I was very intrigued to see that some of the (literal) 'furniture' of Cocteau's version has now become absorbed into the general myth of 'Beauty and the Beast'. In later versions -- including the Disney animation, and a television version for Shelley Duvall's 'Faerie Tale Theatre' -- we see such touches as human arms protruding from the castle walls clutching braziers, and living candlesticks and animated teapots. All of these are now a standard part of the traditional story, but they were originally (I'd assumed) Cocteau's innovations. After seeing this 1908 film, I wonder.
In June 2006, an original nitrate print of this 'lost' 1908 movie was discovered at the bottom of a crate of movies from the 1940s. Because all the other prints in the crate were much more recent, nobody had realised that some urgent preservation was required here. By the time this print came to the surface and was recognised for what it was, it mostly wasn't: much of the nitrate stock had deteriorated beyond redemption. The loss is even more regrettable because this print was originally stencil-coloured in the delicate tinting process developed by Lobster Films of Paris ... so, in addition to losing the film, we also lose the beautiful colours of its images.
Fortunately, a brief fragment from the beginning of the reel (about four minutes at 18 fps; barely more than one-third of the total) has survived, and this was shown at Sacile. What I saw here is so similar in ambiance and mise-en-scene to the Cocteau film, that I now wonder if Jean Cocteau had seen this movie (presumably from an intact print) or any other silent versions of this classic story. Is it possible that the human candlesticks, and Cocteau's other innovations, were not in fact his creations at all?

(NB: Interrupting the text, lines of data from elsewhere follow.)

theorem State.applyDst_keeps {st0 s forward} (hk : Keeps st0 s) : Keeps st0 (State.applyDst s forward) := by
  refine hk.trans ?_; clear hk
  unfold State.applyDst
  repeat' first
    | with_reducible apply Keeps.refl
    | with_reducible assumption
    | (extract_lets +onlyGivenNames a
       first
       | (refine Keeps.cut (m := a) ?_ ?_
          on_goal 2 => (clear_value a; intro _)
          on_goal 1 => (dsimp -zeta only [a]; clear a))
       | (refine Keeps.cut (m := a.2) ?_ ?_
          on_goal 2 => (clear_value a; intro _)
          on_goal 1 => (dsimp -zeta only [a]; clear a))
       | (refine Keeps.cut (m := a.1) ?_ ?_
          on_goal 2 => (clear_value a; intro _)
          on_goal 1 => (dsimp -zeta only [a]; clear a))
       | subst a)
    | with_reducible apply State.adjust_keeps
    | with_reducible apply State.setRtc_keeps
    | with_reducible apply State.setFlag_keeps
    | intro _
    | split
    | dsimp -zeta only

theorem State.applyShift_keeps {st0 s neg count} (hk : Keeps st0 s) : Keeps st0 (State.applyShift s neg count) := by
  refine hk.trans ?_; clear hk
  unfold State.applyShift
  repeat' first
    | with_reducible apply Keeps.refl
    | with_reducible assumption
    | (extract_lets +onlyGivenNames a
       first
       | (refine Keeps.cut (m := a) ?_ ?_
          on_goal 2 => (clear_value a; intro _)
          on_goal 1 => (dsimp -zeta only [a]; clear a))
       | (refine Keeps.cut (m := a.2) ?_ ?_
          on_goal 2 => (clear_value a; intro _)
          on_goal 1 => (dsimp -zeta only [a]; clear a))
       | (refine Keeps.cut (m := a.1) ?_ ?_
          on_goal 2 => (clear_value a; intro _)
          on_goal 1 => (dsimp -zeta only [a]; clear a))
       | subst a)
    | with_reducible apply State.adjust_keeps
    | with_reducible apply State.setFlag_keeps
    | with_reducible apply State.setRtc_keeps
    | intro _
    | split
    | dsimp -zeta only

theorem State.applyAdjust_keeps {st0 s} (hk : Keeps st0 s) : Keeps st0 (State.applyAdjust s) := by
  refine hk.trans ?_; clear hk
  unfold State.applyAdjust
  repeat' first
    | with_reducible apply Keeps.refl
    | with_reducible assumption
    | (extract_lets +onlyGivenNames a
       first
       | (refine Keeps.cut (m := a) ?_ ?_
          on_goal 2 => (clear_value a; intro _)
          on_goal 1 => (dsimp -zeta only [a]; clear a))
       | (refine Keeps.cut (m := a.2) ?_ ?_
          on_goal 2 => (clear_value a; intro _)
          on_goal 1 => (dsimp -zeta only [a]; clear a))
       | (refine Keeps.cut (m := a.1) ?_ ?_
          on_goal 2 => (clear_value a; intro _)
          on_goal 1 => (dsimp -zeta only [a]; clear a))
       | subst a)
    | with_reducible apply State.applySet_keeps
    | with_reducible apply State.applyDst_keeps
    | with_reducible apply State.applyShift_keeps
    | with_reducible apply State.clearWatermark_keeps
    | ((with_reducible apply Keeps.of_snd); on_goal 1 => with_reducible assumption)
    | ((with_reducible apply Keeps.of_fst); on_goal 1 => with_reducible assumption)
    | intro _
    | split
    | dsimp -zeta only

theorem execRtcAdjustApply_keeps {t s} : OutKeeps s (execRtcAdjustApply t s) := by
  unfold execRtcAdjustApply
  repeat' first
    | with_reducible apply Keeps.refl
    | with_reducible assumption
    | with_reducible apply OutKeeps.refused
    | with_reducible apply OutKeeps.next
    | with_reducible apply State.applyAdjust_keeps
    | with_reducible apply State.atTime_keeps
    | with_reducible apply OutKeeps.ite
    | intro _
    | split
    | dsimp -zeta only

theorem State.accumulate_keeps {st0 s} (hk : Keeps st0 s) : Keeps st0 (State.accumulate s) := by
  refine hk.trans ?_; clear hk
  unfold State.accumulate
  repeat' first
    | with_reducible apply Keeps.refl
    | with_reducible assumption
    | (extract_lets +onlyGivenNames a
       first
       | (refine Keeps.cut (m := a) ?_ ?_
          on_goal 2 => (clear_value a; intro _)
          on_goal 1 => (dsimp -zeta only [a]; clear a))
       | (refine Keeps.cut (m := a.2) ?_ ?_
          on_goal 2 => (clear_value a; intro _)
          on_goal 1 => (dsimp -zeta only [a]; clear a))
       | (refine Keeps.cut (m := a.1) ?_ ?_
          on_goal 2 => (clear_value a; intro _)
          on_goal 1 => (dsimp -zeta only [a]; clear a))
       | subst a)
    | with_reducible apply State.setRtc_keeps
    | intro _
    | split
    | dsimp -zeta only

theorem execTrimAccumulate_keeps {s} : OutKeeps s (execTrimAccumulate s) := by
  unfold execTrimAccumulate
  repeat' first
    | with_reducible apply Keeps.refl
    | with_reducible assumption
    | with_reducible apply OutKeeps.refused
    | with_reducible apply OutKeeps.next
    | with_reducible apply State.accumulate_keeps
    | with_reducible apply OutKeeps.ite
    | intro _
    | split
    | dsimp -zeta only

theorem State.putTrim_keeps {st0 s v} (hk : Keeps st0 s) : Keeps st0 (State.putTrim s v) := by
  refine hk.trans ?_; clear hk
  unfold State.putTrim
  repeat' first
    | with_reducible apply Keeps.refl
    | with_reducible assumption
    | (extract_lets +onlyGivenNames a
       first
       | (refine Keeps.cut (m := a) ?_ ?_
          on_goal 2 => (clear_value a; intro _)
          on_goal 1 => (dsimp -zeta only [a]; clear a))
       | (refine Keeps.cut (m := a.2) ?_ ?_
          on_goal 2 => (clear_value a; intro _)
          on_goal 1 => (dsimp -zeta only [a]; clear a))
       | (refine Keeps.cut (m := a.1) ?_ ?_
          on_goal 2 => (clear_value a; intro _)
          on_goal 1 => (dsimp -zeta only [a]; clear a))
       | subst a)
    | with_reducible apply State.setSfld_keeps
    | with_reducible apply State.setRtc_keeps
    | intro _
    | split
    | dsimp -zeta only

theorem State.endMeasure_keeps {st0 s res e} (hk : Keeps st0 s) : Keeps st0 (State.endMeasure s res e) := by
  refine hk.trans ?_; clear hk
  unfold State.endMeasure
  repeat' first
    | with_reducible apply Keeps.refl
    | with_reducible assumption
    | (extract_lets +onlyGivenNames a
       first
       | (refine Keeps.cut (m := a) ?_ ?_
          on_goal 2 => (clear_value a; intro _)
          on_goal 1 => (dsimp -zeta only [a]; clear a))
       | (refine Keeps.cut (m := a.2) ?_ ?_
          on_goal 2 => (clear_value a; intro _)
          on_goal 1 => (dsimp -zeta only [a]; clear a))
       | (refine Keeps.cut (m := a.1) ?_ ?_
          on_goal 2 => (clear_value a; intro _)
          on_goal 1 => (dsimp -zeta only [a]; clear a))
       | subst a)
    | with_reducible apply State.setRtc_keeps
    | with_reducible apply State.setFld_keeps
    | with_reducible apply State.setFlag_keeps
    | with_reducible apply State.raiseAon_keeps
    | intro _
    | split
    | dsimp -zeta only

theorem State.cutMeasure_keeps {st0 s res} (hk : Keeps st0 s) : Keeps st0 (State.cutMeasure s res) := by
  refine hk.trans ?_; clear hk
  unfold State.cutMeasure
  repeat' first
    | with_reducible apply Keeps.refl
    | with_reducible assumption
    | with_reducible apply State.endMeasure_keeps
    | with_reducible apply State.freshWord_keeps
    | intro _
    | split
    | dsimp -zeta only

theorem State.writeTrim_keeps {st0 s v} (hk : Keeps st0 s) : Keeps st0 (State.writeTrim s v) := by
  refine hk.trans ?_; clear hk
  unfold State.writeTrim
  repeat' first
    | with_reducible apply Keeps.refl
    | with_reducible assumption
    | (extract_lets +onlyGivenNames a
       first
       | (refine Keeps.cut (m := a) ?_ ?_
          on_goal 2 => (clear_value a; intro _)
          on_goal 1 => (dsimp -zeta only [a]; clear a))
       | (refine Keeps.cut (m := a.2) ?_ ?_
          on_goal 2 => (clear_value a; intro _)
          on_goal 1 => (dsimp -zeta only [a]; clear a))
       | (refine Keeps.cut (m := a.1) ?_ ?_
          on_goal 2 => (clear_value a; intro _)
          on_goal 1 => (dsimp -zeta only [a]; clear a))
       | subst a)
    | with_reducible apply State.closedAnswer_keeps
    | with_reducible apply State.answer_keeps
    | with_reducible apply State.raiseAon_keeps
    | with_reducible apply State.putTrim_keeps
    | with_reducible apply State.noteLk_keeps
    | with_reducible apply State.cutMeasure_keeps
    | intro _
    | split
    | dsimp -zeta only

theorem execRtcTrimWrite_keeps {_p v t s} : OutKeeps s (execRtcTrimWrite _p v t s) := by
  unfold execRtcTrimWrite
  repeat' first
    | with_reducible apply Keeps.refl
    | with_reducible assumption
    | with_reducible apply OutKeeps.refused
    | with_reducible apply OutKeeps.next
    | with_reducible apply State.writeTrim_keeps
    | with_reducible apply State.atTime_keeps
    | with_reducible apply OutKeeps.ite
    | intro _
    | split
    | dsimp -zeta only

theorem State.startMeasure_keeps {st0 s host} (hk : Keeps st0 s) : Keeps st0 (State.startMeasure s host) := by
  refine hk.trans ?_; clear hk
  unfold State.startMeasure
  repeat' first
    | with_reducible apply Keeps.refl
    | with_reducible assumption
    | (extract_lets +onlyGivenNames a
       first
       | (refine Keeps.cut (m := a) ?_ ?_
          on_goal 2 => (clear_value a; intro _)
          on_goal 1 => (dsimp -zeta only [a]; clear a))
       | (refine Keeps.cut (m := a.2) ?_ ?_
          on_goal 2 => (clear_value a; intro _)
          on_goal 1 => (dsimp -zeta only [a]; clear a))
       | (refine Keeps.cut (m := a.1) ?_ ?_
          on_goal 2 => (clear_value a; intro _)
          on_goal 1 => (dsimp -zeta only [a]; clear a))
       | subst a)
    | with_reducible apply State.answer_keeps
    | with_reducible apply State.setRtc_keeps
    | with_reducible apply State.setFld_keeps
    | with_reducible apply State.setFlag_keeps
    | with_reducible apply State.noteLk_keeps
    | intro _
    | split
    | dsimp -zeta only

theorem State.measureMains_keeps {st0 s nom} (hk : Keeps st0 s) : Keeps st0 (State.measureMains s nom) := by
  refine hk.trans ?_; clear hk
  unfold State.measureMains
  repeat' first
    | with_reducible apply Keeps.refl
    | with_reducible assumption
    | with_reducible apply State.startMeasure_keeps
    | with_reducible apply State.setFlag_keeps
    | intro _
    | split
    | dsimp -zeta only

theorem State.abortMeasure_keeps {st0 s} (hk : Keeps st0 s) : Keeps st0 (State.abortMeasure s) := by
  refine hk.trans ?_; clear hk
  unfold State.abortMeasure
  repeat' first
    | with_reducible apply Keeps.refl
    | with_reducible assumption
    | with_reducible apply State.answer_keeps
    | with_reducible apply State.noteLk_keeps
    | with_reducible apply State.cutMeasure_keeps
    | intro _
    | split
    | dsimp -zeta only

theorem execTrimMeasureMains_keeps {_p nom t s} : OutKeeps s (execTrimMeasureMains _p nom t s) := by
  unfold execTrimMeasureMains
  repeat' first
    | with_reducible apply Keeps.refl
    | with_reducible assumption
    | with_reducible apply OutKeeps.refused
    | with_reducible apply OutKeeps.next
    | with_reducible apply State.measureMains_keeps
    | with_reducible apply State.atTime_keeps
    | with_reducible apply OutKeeps.ite
    | intro _
    | split
    | dsimp -zeta only

theorem execTrimMeasureHost_keeps {_p t s} : OutKeeps s (execTrimMeasureHost _p t s) := by
  unfold execTrimMeasureHost
  repeat' first
    | with_reducible apply Keeps.refl
    | with_reducible assumption
    | with_reducible apply OutKeeps.refused
    | with_reducible apply OutKeeps.next
    | with_reducible apply State.startMeasure_keeps
    | with_reducible apply State.atTime_keeps
    | with_reducible apply OutKeeps.ite
    | intro _
    | split
    | dsimp -zeta only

I can only hope that a better print of this 1908 movie -- a masterpiece, by the look of it -- will turn up someplace, so that I can tell for certain. As I've seen only a fragment of this movie -- a fragment from the beginning, before the magic begins -- I shan't give it a rating. However, I notice that (as of October 2007) five IMDb viewers have rated this movie, so perhaps there's a print out there which they've seen and I haven't.